Soil acidity accelerates soil organic matter decomposition in Cryptomeria japonica stands and Chamaecyparis obtusa stands

Background and aims Research has focused on behavior of particulate organic matter (POM) and mineral-associated organic matter (MAOM) in acidic soils, but little attention has been given to the effects of tree species and vertical distribution of these components. With the ultimate aim of preserving soil organic matter, this study clarifies POM and MAOM status throughout the soil profiles of Cryptomeria japonica stands and Chamaecyparis obtusa stands.Methods In 11 C. japonica stands and 7 C. obtusa stands with contrasting soil acidities (i.e., acid buffering capacities, ABC), we collected soil samples from three depths (0-10, 10-20, 20-40 cm) that were then density-fractionated into a light fraction (LF) mainly with POM, middle fraction (MF) mainly with MAOM, and heavy fraction with scarce MAOM. Alkali-extractable compounds within LF and MF were investigated by using fluorescence excitation emission matrices-parallel factor analysis.Results Although POM content was similar between the ABCs for both tree species, MAOM content in the low-ABC soils was higher (C. japonica) or lower (C. obtusa) than in the high-ABC soils. Principal component analysis discriminated fluorescence components in terms of their origin, oxidative degradation, and decomposed structure.

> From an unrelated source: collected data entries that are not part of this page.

-- ==== Sys2Proof/Machine/ControlCore.lean ====
section
/-! DEFINITION. The control core of an array (R185..R190, R210..R216, R220, R221, R250, R537, R540): one meaning for each
access-stream word, over a shared frame that holds the predicate, the stalls and the instruction's faults. -/

namespace Sys2Proof.Machine

/-! ## Registers and predicates (R185, R186) -/

/-- A general register; S0 reads 0. -/
def coreReg (k : Core) (r : Nat) : DWord := if r = 0 then 0 else mget 0 k.regs r

/-- Write a general register; a write to S0 is ignored. -/
def setCoreReg (k : Core) (r : Nat) (v : DWord) : Core := if r = 0 then k else { k with regs := mset 0 k.regs r v }

/-- A predicate; P0 reads true. -/
def corePred (k : Core) (p : Nat) : Bool := p == 0 || k.preds.getLsbD p

/-- Write predicate P1..P3. -/
def setCorePred (k : Core) (p : Nat) (v : Bool) : Core :=
  if p = 0 then k
  else { k with preds := if v then k.preds ||| (1 : BitVec 4) <<< p else k.preds &&& ~~~((1 : BitVec 4) <<< p) }

/-- The instruction's predicate holds. -/
def predTrue (k : Core) (c : CcWord) : Bool := corePred k c.pred.toNat != c.pneg

/-- The immediate, sign-extended to 64 bits. -/
def immS (c : CcWord) : DWord := c.imm.signExtend 64

/-- Operand B: RS2, or IMM with X[0] (R537). -/
def opB (k : Core) (c : CcWord) : DWord := if c.x.getLsbD 0 then immS c else coreReg k c.rs2.toNat

/-! ## The frame of an instruction -/

/-- The next word of the stream. -/
def nextPc (x : Arr) : Arr := { x with core := { x.core with pc := x.core.pc + 1 } }

/-- Change the core of an array. -/
def State.modCore (s : State) (a : ArrId) (f : Core → Core) : State := s.modArr a fun x => { x with core := f x.core }

/-- An instruction of a running slot: nothing while the slot is abandoned, the core has ended or stalls; a fault on an
uncorrectable read of the instruction store (R306); otherwise `f`, with the predicate's value, and the next word. -/
def State.coreStep (s : State) (c : CcWord) (f : SlotRun → Bool → State → State) : State :=
  match s.runOf c.arr with
  | none => s
  | some r =>
    let k := (s.arr c.arr).core
    if r.abandoned || k.ended || k.stall.isSome then s
    else if c.dets.any fun d => d.kind == .storeUncorr then
      (s.coreFault c.arr 2 3 (k.pc * 8)).modArr c.arr nextPc
    else f r (predTrue k c) s

/-- An instruction that changes only the core's registers and predicates, when its predicate holds. -/
def State.coreAlu (s : State) (c : CcWord) (f : Core → Core) : State :=
  s.coreStep c fun _ p s => s.modArr c.arr fun x => nextPc (if p then { x with core := f x.core } else x)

Based on these characteristics, POM in the low-ABC soils was more oxidatively degraded than that in the high-ABC soils, whereas MAOM in the low-ABC soils was more plant-derived/highly-decomposed (C. japonica) and more microbially metabolized (C. obtusa) throughout the profiles.Conclusion Our findings revealed that POM and MAOM were more decomposed due to the soil acidity in C. japonica stands and C. obtusa stands, respectively.